This article is written by a student writer from the Her Campus at UCF chapter and does not reflect the views of Her Campus.
Birth control always seemed to carry a stigma. Back in high school, the only conversations I ever heard about it were negative, stories about weight gain, mood swings, and depression. Honestly, it scared me away from even considering it.
For me, my periods were regular, not heavy, and pretty manageable, but many of my close friends weren’t as lucky. They dealt with painful, unpredictable periods that interfered with their daily lives. A few of them went on birth control to regulate their cycles. After a few months, they were dealing with new issues, including tight jeans, nausea, and irritability. Watching them struggle only confirmed what I already believed: birth control wasn’t worth it.
A few years later, I was in a serious relationship and birth control was on my mind again, along with every horror story I’d ever heard. My mom warned me once again about her own negative experience, which didn’t help. But the more I read into it, the more I realized the narrative around birth control is rarely balanced. Not everyone had a bad experience with it. Some people actually liked their birth control as they felt more in control of their bodies and their lives because of it.
When my boyfriend moved to Pennsylvania for school, I decided to use distance as an opportunity. I wanted to try birth control on my own terms, without pressure or expectations. If I didn’t like how I felt, I could stop before ever becoming sexually active. So, I booked an appointment with my OB/GYN and started the pill.
From day one, I set an alarm for 7 p.m. and haven’t missed a pill since. I paid close attention to my body, my mood, and my skin, checking in with myself often. To my surprise, none of the horror stories came true. I didn’t gain weight. I didn’t feel moody or off. Instead, my skin cleared up, my cycle stayed consistent, and when my boyfriend and I eventually reunited, sex was a whole new experience.
Along my birth control journey, my mindset around safe sex evolved. Taking the pill wasn’t just about preventing pregnancy but also gave me a sense of control over my cycle and my choices. It encouraged me to be more intentional about understanding my body and communicating openly with my partner. While my boyfriend and I don’t use condoms, we prioritize transparency, regular testing, and ongoing conversations about sexual health. For us, that’s what safe and responsible sex looks like.

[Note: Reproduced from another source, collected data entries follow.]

-- ==== Sys2Proof/Laws/State.lean ====
section
/-! SUPPORT. One lemma per field of State per update (GOOD_PV_LEAN: later proofs unfold no record update). -/

namespace Sys2Proof.Machine

open Sys2Proof

section
variable (s : State) (x : Dbf)
@[simp] theorem State.withDbf_cfg : (s.withDbf x).cfg = s.cfg := rfl
@[simp] theorem State.withDbf_dbf : (s.withDbf x).dbf = x := rfl
@[simp] theorem State.withDbf_dec : (s.withDbf x).dec = s.dec := rfl
@[simp] theorem State.withDbf_lfs : (s.withDbf x).lfs = s.lfs := rfl
@[simp] theorem State.withDbf_cmd : (s.withDbf x).cmd = s.cmd := rfl
@[simp] theorem State.withDbf_rep : (s.withDbf x).rep = s.rep := rfl
@[simp] theorem State.withDbf_repDue : (s.withDbf x).repDue = s.repDue := rfl
@[simp] theorem State.withDbf_transport : (s.withDbf x).transport = s.transport := rfl
@[simp] theorem State.withDbf_inbox : (s.withDbf x).inbox = s.inbox := rfl
@[simp] theorem State.withDbf_initQ : (s.withDbf x).initQ = s.initQ := rfl
@[simp] theorem State.withDbf_cmdExtra : (s.withDbf x).cmdExtra = s.cmdExtra := rfl
@[simp] theorem State.withDbf_out : (s.withDbf x).out = s.out := rfl
@[simp] theorem State.withDbf_twice (y : Dbf) : (s.withDbf x).withDbf y = s.withDbf y := rfl
@[simp] theorem State.withDbf_self : s.withDbf s.dbf = s := rfl
end

section
variable (s : State) (x : Dec)
@[simp] theorem State.withDec_cfg : (s.withDec x).cfg = s.cfg := rfl
@[simp] theorem State.withDec_dbf : (s.withDec x).dbf = s.dbf := rfl
@[simp] theorem State.withDec_dec : (s.withDec x).dec = x := rfl
@[simp] theorem State.withDec_lfs : (s.withDec x).lfs = s.lfs := rfl
@[simp] theorem State.withDec_cmd : (s.withDec x).cmd = s.cmd := rfl
@[simp] theorem State.withDec_rep : (s.withDec x).rep = s.rep := rfl
@[simp] theorem State.withDec_repDue : (s.withDec x).repDue = s.repDue := rfl
@[simp] theorem State.withDec_transport : (s.withDec x).transport = s.transport := rfl
@[simp] theorem State.withDec_inbox : (s.withDec x).inbox = s.inbox := rfl
@[simp] theorem State.withDec_initQ : (s.withDec x).initQ = s.initQ := rfl
@[simp] theorem State.withDec_cmdExtra : (s.withDec x).cmdExtra = s.cmdExtra := rfl
@[simp] theorem State.withDec_out : (s.withDec x).out = s.out := rfl
@[simp] theorem State.withDec_twice (y : Dec) : (s.withDec x).withDec y = s.withDec y := rfl
@[simp] theorem State.withDec_self : s.withDec s.dec = s := rfl
end

section
variable (s : State) (x : Lfs)
@[simp] theorem State.withLfs_cfg : (s.withLfs x).cfg = s.cfg := rfl
@[simp] theorem State.withLfs_dbf : (s.withLfs x).dbf = s.dbf := rfl
@[simp] theorem State.withLfs_dec : (s.withLfs x).dec = s.dec := rfl
@[simp] theorem State.withLfs_lfs : (s.withLfs x).lfs = x := rfl
@[simp] theorem State.withLfs_cmd : (s.withLfs x).cmd = s.cmd := rfl
@[simp] theorem State.withLfs_rep : (s.withLfs x).rep = s.rep := rfl
@[simp] theorem State.withLfs_repDue : (s.withLfs x).repDue = s.repDue := rfl
@[simp] theorem State.withLfs_transport : (s.withLfs x).transport = s.transport := rfl
@[simp] theorem State.withLfs_inbox : (s.withLfs x).inbox = s.inbox := rfl
@[simp] theorem State.withLfs_initQ : (s.withLfs x).initQ = s.initQ := rfl
@[simp] theorem State.withLfs_cmdExtra : (s.withLfs x).cmdExtra = s.cmdExtra := rfl
@[simp] theorem State.withLfs_out : (s.withLfs x).out = s.out := rfl
@[simp] theorem State.withLfs_twice (y : Lfs) : (s.withLfs x).withLfs y = s.withLfs y := rfl
@[simp] theorem State.withLfs_self : s.withLfs s.lfs = s := rfl
end

section
variable (s : State) (x : Cmd)
@[simp] theorem State.withCmd_cfg : (s.withCmd x).cfg = s.cfg := rfl
@[simp] theorem State.withCmd_dbf : (s.withCmd x).dbf = s.dbf := rfl
@[simp] theorem State.withCmd_dec : (s.withCmd x).dec = s.dec := rfl
@[simp] theorem State.withCmd_lfs : (s.withCmd x).lfs = s.lfs := rfl
@[simp] theorem State.withCmd_cmd : (s.withCmd x).cmd = x := rfl
@[simp] theorem State.withCmd_rep : (s.withCmd x).rep = s.rep := rfl
@[simp] theorem State.withCmd_repDue : (s.withCmd x).repDue = s.repDue := rfl
@[simp] theorem State.withCmd_transport : (s.withCmd x).transport = s.transport := rfl
@[simp] theorem State.withCmd_inbox : (s.withCmd x).inbox = s.inbox := rfl
@[simp] theorem State.withCmd_initQ : (s.withCmd x).initQ = s.initQ := rfl
@[simp] theorem State.withCmd_cmdExtra : (s.withCmd x).cmdExtra = s.cmdExtra := rfl
@[simp] theorem State.withCmd_out : (s.withCmd x).out = s.out := rfl
@[simp] theorem State.withCmd_twice (y : Cmd) : (s.withCmd x).withCmd y = s.withCmd y := rfl
@[simp] theorem State.withCmd_self : s.withCmd s.cmd = s := rfl
end

section
variable (s : State) (x : Rep)
@[simp] theorem State.withRep_cfg : (s.withRep x).cfg = s.cfg := rfl
@[simp] theorem State.withRep_dbf : (s.withRep x).dbf = s.dbf := rfl
@[simp] theorem State.withRep_dec : (s.withRep x).dec = s.dec := rfl
@[simp] theorem State.withRep_lfs : (s.withRep x).lfs = s.lfs := rfl
@[simp] theorem State.withRep_cmd : (s.withRep x).cmd = s.cmd := rfl
@[simp] theorem State.withRep_rep : (s.withRep x).rep = x := rfl
@[simp] theorem State.withRep_repDue : (s.withRep x).repDue = s.repDue := rfl
@[simp] theorem State.withRep_transport : (s.withRep x).transport = s.transport := rfl
@[simp] theorem State.withRep_inbox : (s.withRep x).inbox = s.inbox := rfl
@[simp] theorem State.withRep_initQ : (s.withRep x).initQ = s.initQ := rfl
@[simp] theorem State.withRep_cmdExtra : (s.withRep x).cmdExtra = s.cmdExtra := rfl
@[simp] theorem State.withRep_out : (s.withRep x).out = s.out := rfl
@[simp] theorem State.withRep_twice (y : Rep) : (s.withRep x).withRep y = s.withRep y := rfl
@[simp] theorem State.withRep_self : s.withRep s.rep = s := rfl
end

section
variable (s : State) (x : RepDue)
@[simp] theorem State.withRepDue_cfg : (s.withRepDue x).cfg = s.cfg := rfl
@[simp] theorem State.withRepDue_dbf : (s.withRepDue x).dbf = s.dbf := rfl
@[simp] theorem State.withRepDue_dec : (s.withRepDue x).dec = s.dec := rfl
@[simp] theorem State.withRepDue_lfs : (s.withRepDue x).lfs = s.lfs := rfl
@[simp] theorem State.withRepDue_cmd : (s.withRepDue x).cmd = s.cmd := rfl
@[simp] theorem State.withRepDue_rep : (s.withRepDue x).rep = s.rep := rfl
@[simp] theorem State.withRepDue_repDue : (s.withRepDue x).repDue = x := rfl
@[simp] theorem State.withRepDue_transport : (s.withRepDue x).transport = s.transport := rfl
@[simp] theorem State.withRepDue_inbox : (s.withRepDue x).inbox = s.inbox := rfl
@[simp] theorem State.withRepDue_initQ : (s.withRepDue x).initQ = s.initQ := rfl
@[simp] theorem State.withRepDue_cmdExtra : (s.withRepDue x).cmdExtra = s.cmdExtra := rfl
@[simp] theorem State.withRepDue_out : (s.withRepDue x).out = s.out := rfl
@[simp] theorem State.withRepDue_twice (y : RepDue) : (s.withRepDue x).withRepDue y = s.withRepDue y := rfl
@[simp] theorem State.withRepDue_self : s.withRepDue s.repDue = s := rfl
end

section
variable (s : State) (x : Outputs)
@[simp] theorem State.withOut_cfg : (s.withOut x).cfg = s.cfg := rfl
@[simp] theorem State.withOut_dbf : (s.withOut x).dbf = s.dbf := rfl
@[simp] theorem State.withOut_dec : (s.withOut x).dec = s.dec := rfl
@[simp] theorem State.withOut_lfs : (s.withOut x).lfs = s.lfs := rfl
@[simp] theorem State.withOut_cmd : (s.withOut x).cmd = s.cmd := rfl
@[simp] theorem State.withOut_rep : (s.withOut x).rep = s.rep := rfl
@[simp] theorem State.withOut_repDue : (s.withOut x).repDue = s.repDue := rfl
@[simp] theorem State.withOut_transport : (s.withOut x).transport = s.transport := rfl
@[simp] theorem State.withOut_inbox : (s.withOut x).inbox = s.inbox := rfl
@[simp] theorem State.withOut_initQ : (s.withOut x).initQ = s.initQ := rfl
@[simp] theorem State.withOut_cmdExtra : (s.withOut x).cmdExtra = s.cmdExtra := rfl
@[simp] theorem State.withOut_out : (s.withOut x).out = x := rfl
@[simp] theorem State.withOut_twice (y : Outputs) : (s.withOut x).withOut y = s.withOut y := rfl
@[simp] theorem State.withOut_self : s.withOut s.out = s := rfl
end

section
variable (s : State) (x : List Input)
@[simp] theorem State.withInbox_cfg : (s.withInbox x).cfg = s.cfg := rfl
@[simp] theorem State.withInbox_dbf : (s.withInbox x).dbf = s.dbf := rfl
@[simp] theorem State.withInbox_dec : (s.withInbox x).dec = s.dec := rfl
@[simp] theorem State.withInbox_lfs : (s.withInbox x).lfs = s.lfs := rfl
@[simp] theorem State.withInbox_cmd : (s.withInbox x).cmd = s.cmd := rfl
@[simp] theorem State.withInbox_rep : (s.withInbox x).rep = s.rep := rfl
@[simp] theorem State.withInbox_repDue : (s.withInbox x).repDue = s.repDue := rfl
@[simp] theorem State.withInbox_transport : (s.withInbox x).transport = s.transport := rfl
@[simp] theorem State.withInbox_inbox : (s.withInbox x).inbox = x := rfl
@[simp] theorem State.withInbox_initQ : (s.withInbox x).initQ = s.initQ := rfl
@[simp] theorem State.withInbox_cmdExtra : (s.withInbox x).cmdExtra = s.cmdExtra := rfl
@[simp] theorem State.withInbox_out : (s.withInbox x).out = s.out := rfl
@[simp] theorem State.withInbox_twice (y : List Input) : (s.withInbox x).withInbox y = s.withInbox y := rfl
@[simp] theorem State.withInbox_self : s.withInbox s.inbox = s := rfl
end

section
variable (s : State) (x : List (BitVec 51))
@[simp] theorem State.withInitQ_cfg : (s.withInitQ x).cfg = s.cfg := rfl
@[simp] theorem State.withInitQ_dbf : (s.withInitQ x).dbf = s.dbf := rfl
@[simp] theorem State.withInitQ_dec : (s.withInitQ x).dec = s.dec := rfl
@[simp] theorem State.withInitQ_lfs : (s.withInitQ x).lfs = s.lfs := rfl
@[simp] theorem State.withInitQ_cmd : (s.withInitQ x).cmd = s.cmd := rfl
@[simp] theorem State.withInitQ_rep : (s.withInitQ x).rep = s.rep := rfl
@[simp] theorem State.withInitQ_repDue : (s.withInitQ x).repDue = s.repDue := rfl
@[simp] theorem State.withInitQ_transport : (s.withInitQ x).transport = s.transport := rfl
@[simp] theorem State.withInitQ_inbox : (s.withInitQ x).inbox = s.inbox := rfl
@[simp] theorem State.withInitQ_initQ : (s.withInitQ x).initQ = x := rfl
@[simp] theorem State.withInitQ_cmdExtra : (s.withInitQ x).cmdExtra = s.cmdExtra := rfl
@[simp] theorem State.withInitQ_out : (s.withInitQ x).out = s.out := rfl
@[simp] theorem State.withInitQ_twice (y : List (BitVec 51)) : (s.withInitQ x).withInitQ y = s.withInitQ y := rfl
@[simp] theorem State.withInitQ_self : s.withInitQ s.initQ = s := rfl
end

section
variable (s : State) (x : Bool)
@[simp] theorem State.withCmdExtra_cfg : (s.withCmdExtra x).cfg = s.cfg := rfl
@[simp] theorem State.withCmdExtra_dbf : (s.withCmdExtra x).dbf = s.dbf := rfl
@[simp] theorem State.withCmdExtra_dec : (s.withCmdExtra x).dec = s.dec := rfl
@[simp] theorem State.withCmdExtra_lfs : (s.withCmdExtra x).lfs = s.lfs := rfl
@[simp] theorem State.withCmdExtra_cmd : (s.withCmdExtra x).cmd = s.cmd := rfl
@[simp] theorem State.withCmdExtra_rep : (s.withCmdExtra x).rep = s.rep := rfl
@[simp] theorem State.withCmdExtra_repDue : (s.withCmdExtra x).repDue = s.repDue := rfl
@[simp] theorem State.withCmdExtra_transport : (s.withCmdExtra x).transport = s.transport := rfl
@[simp] theorem State.withCmdExtra_inbox : (s.withCmdExtra x).inbox = s.inbox := rfl
@[simp] theorem State.withCmdExtra_initQ : (s.withCmdExtra x).initQ = s.initQ := rfl
@[simp] theorem State.withCmdExtra_cmdExtra : (s.withCmdExtra x).cmdExtra = x := rfl
@[simp] theorem State.withCmdExtra_out : (s.withCmdExtra x).out = s.out := rfl
@[simp] theorem State.withCmdExtra_twice (y : Bool) : (s.withCmdExtra x).withCmdExtra y = s.withCmdExtra y := rfl
@[simp] theorem State.withCmdExtra_self : s.withCmdExtra s.cmdExtra = s := rfl
end

/-- Two states with equal fields are equal. -/
theorem State.eq_of_fields {s t : State} (h1 : s.cfg = t.cfg) (h2 : s.dbf = t.dbf) (h3 : s.dec = t.dec)
    (h4 : s.lfs = t.lfs) (h5 : s.cmd = t.cmd) (h6 : s.rep = t.rep) (h7 : s.transport = t.transport)
    (h8 : s.inbox = t.inbox) (h9 : s.initQ = t.initQ) (h10 : s.cmdExtra = t.cmdExtra) (h11 : s.out = t.out)
    (h12 : s.repDue = t.repDue) :
    s = t := by
  cases s; cases t; simp_all

end Sys2Proof.Machine
end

Of course, not everyone has a smooth experience. I’ve definitely been one of the lucky ones. The list of potential side effects is long, and everybody reacts differently. For me, birth control has only brought positives: clearer skin, a better sex life, and less worry about an unplanned pregnancy. But that doesn’t mean it’s the right choice for everyone. What I’ve learned through all this is that no one’s experience will look exactly the same.
At the end of the day, I think everyone deserves to explore their options to decide what feels best for them. Whether your goal is lighter periods, reduced cramps, or simply feeling more in control of your sex life, let it be your own journey. Do your research, talk to your doctor, and most importantly, listen to your body.